Government Roadshow

Supporting a more culturally diverse Tasmania

The Multicultural Council of Tasmania welcomed the release of a new policy to support and promote the benefits of a more culturally diverse Tasmania. The Council was responding to the release of the new policy by Premier Lara Giddings, after 13 years since the last policy for Tasmania.

Council Chair, Rohan Wirasinha said that making Tasmania a more multicultural community and increasing the number of migrants we attract here is an important goal for our state.

“Tasmania is well behind Australian trends for cultural diversity  –  just 12% of our residents were born overseas, compared to the national average of over 24%.  Migrants bring diversity, skills and fresh perspectives to Tasmania. Migrants also bring money and connections, as well as new demand for local services and products.  But we get a very small number of the migrants that come to Australia coming to Tasmania,” said Mr Wirasinha.

“There are good elements to this policy, but we are disappointed by some of the shortcomings. The policy has missed an important opportunity to enshrine our multicultural policy goals and obligations into law.
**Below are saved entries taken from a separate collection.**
/-! ## STATUS -/

/-- What becomes of STATUS: events are set, or a WR clears some, or SRST clears all (10_state.md R30). -/
theorem Effect.status_cases {i : Instr} {s t : State} (h : Effect i s t) :
    EventsSet s t ∨ (∃ d, i = .wr 0x00 d ∧ t.status = s.status &&& ~~~(d &&& eventBits))
      ∨ (i = .srst ∧ t.status = 0) := by
  cases h with
  | errs => exact .inl (eventsSet_setEvent .opErr s)
  | receives _ _ u rx => exact .inl (rx.events.trans (.of_eq rfl))
  | drops => exact .inl ((eventsSet_setEvent .csumErr s).trans (.of_eq rfl))
  | classifies _ _ _ _ outcome => exact .inl ((eventsSet_setEvent .frameOk s).trans (outcome.eventsSet_parsed s))
  | sends => exact .inl ((eventsSet_setEvent .txDone s).trans (.of_eq rfl))
  | clearsEvents d isWr => exact .inr (.inl ⟨d, isWr, rfl⟩)
  | resets isSrst => exact .inr (.inr ⟨isSrst, rfl⟩)
  | answers | builds | clearsTx | enables | requests | overrides | untouches => exact .inl (.of_eq rfl)

/-- An event bit that is set stays set where events are only set. -/
theorem EventsSet.getLsbD {s t : State} (h : EventsSet s t) {k : Nat} (hk : s.status.getLsbD k = true) :
    t.status.getLsbD k = true := by
  obtain ⟨e, -, he⟩ := h
  rw [he, BitVec.getLsbD_or, hk, Bool.true_or]

/-! ## The `tx` event -/

/-- Only a send ends with a `tx` event (43_encode_transmit.md R205). -/
theorem Effect.tx_cases {i : Instr} {s t : State} (h : Effect i s t) :
    t.tx = none ∨ (i = .txsend ∧ s.txCount ≠ 0 ∧ s.fstate = .hunt ∧ s.rxPending = false
      ∧ t.tx = some (queuedBytes s)) := by
  cases h with
  | sends isSend queued hunt free => exact .inr ⟨isSend, queued, hunt, free, rfl⟩
  | _ => exact .inl rfl

/-! ## The transmit side -/

/-- What becomes of the transmit side: nothing, or it is emptied, or a frame the block builds is queued in it. -/
theorem Effect.tx_side_cases {i : Instr} {s t : State} (h : Effect i s t) :
    (t.txBuf = s.txBuf ∧ t.txCount = s.txCount) ∨ (t.txBuf = txEmptyBuf ∧ t.txCount = 0)
      ∨ ∃ bytes, s.txCount = 0 ∧ builtBytes bytes.length bytes ∧ t.txBuf = blit s.txBuf 0 bytes
          ∧ t.txCount = bytes.length := by
  cases h with
  | receives _ _ u rx => exact .inl ⟨by rw [rx.frame]; rfl, by rw [rx.frame]; rfl⟩
  | classifies _ _ c effect outcome =>
    rw [parsed_eq]
    cases outcome with
    | pings =>
      obtain ⟨hidle, e⟩ | ⟨-, e⟩ := answerPing_cases (setEvent .frameOk s) <;> rw [e]
      · exact .inr (.inr ⟨(builtFrame 0x01 0x01 pongBody).bytes, hidle, builtBytes_pong, rfl, rfl⟩)
      · exact .inl ⟨rfl, rfl⟩
    | decodesSmall | decodesBig => exact .inl ⟨setEventIf_txBuf _ _ _, setEventIf_txCount _ _ _⟩
    | ignores => exact .inl ⟨rfl, rfl⟩
  | builds bytes idle built => exact .inr (.inr ⟨bytes, idle, built, rfl, rfl⟩)
  | sends | clearsTx | resets => exact .inr (.inl ⟨rfl, rfl⟩)
  | _ => exact .inl ⟨rfl, rfl⟩

theorem builtBytes.bounds {n : Nat} {bytes : List Byte} (h : builtBytes n bytes) : 12 ≤ n ∧ n ≤ 25 := by
  obtain ⟨rfl, -⟩ | ⟨rfl, -⟩ | ⟨rfl, -⟩ := h <;> decide

/-- With TX_COUNT 0 the transmit side is empty: no frame the block builds has no bytes. -/
theorem TxInv.txBuf_of_idle {s : State} (h : TxInv s) (hidle : s.txCount = 0) : s.txBuf = txEmptyBuf := by
  obtain ⟨-, hbuf⟩ | ⟨hbuilt, -⟩ := h
  · exact hbuf
  · have := hbuilt.bounds
    omega

theorem TxInv.effect {i : Instr} {s t : State} (hinv : TxInv s) (h : Effect i s t) : TxInv t := by
  obtain ⟨hbuf, hcount⟩ | ⟨hbuf, hcount⟩ | ⟨bytes, hidle, hbuilt, hbuf, hcount⟩ := h.tx_side_cases
  · unfold TxInv queuedBytes at *
    rwa [hbuf, hcount]
  · exact .inl ⟨hcount, hbuf⟩
  · obtain ⟨hmin, hmax⟩ := hbuilt.bounds
    rw [hinv.txBuf_of_idle hidle] at hbuf
    refine .inr ⟨?_, fun j hj hle => ?_⟩
    · rwa [queuedBytes, hbuf, hcount, blit_toList_take _ (by omega)]
    · rw [hcount] at hle
      simp only [hbuf]
      rw [blit_getElem_outside (by omega), txEmptyBuf_getElem, if_neg (by omega), if_neg (by omega)]
      rfl

/-! ## The AC state -/

/-- The registers a small-status decode writes (42_decode.md R175). -/
def State.smallSide (s : State) : Half × AcRaw × Vector Byte 13 × Bool :=
  (s.acTargetTemp, s.acRaw, s.lastSmall, s.smallValid)

/-- The registers a big-status decode writes (42_decode.md R180). -/
def State.bigSide (s : State) : Half × Half × Bool :=
  (s.acAmbient, s.acOutdoor, s.bigValid)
Victoria, New South Wales and South Australia all have Multicultural Acts – this means that the goals and obligations are locked into law and there is a stronger likelihood that actions will be implemented,” said Mr Wirasinha.

The Council is also disappointed that the new policy has dropped the very clear objectives that were in the 2001 policy – to increase the number of migrants and to retain the migrants that come here.

“We can’t understand why the government would step backwards from this goal when we attract less that 1% of the total number of migrants that come to Australia,” said Mr Wirasinha.

“There are good ideas in the action plan and the policy also states the government’s commitment to some important principals – such as the principal “to recognise and encourage the right of all Tasmanians to participate in, and contribute to, the social, political, economic and cultural life of Tasmania.”

The Multicultural Council of Tasmania is made up of more than 30 organisations and turns 35 this year. It is the Tasmanian voice for cultural diversity and community harmony.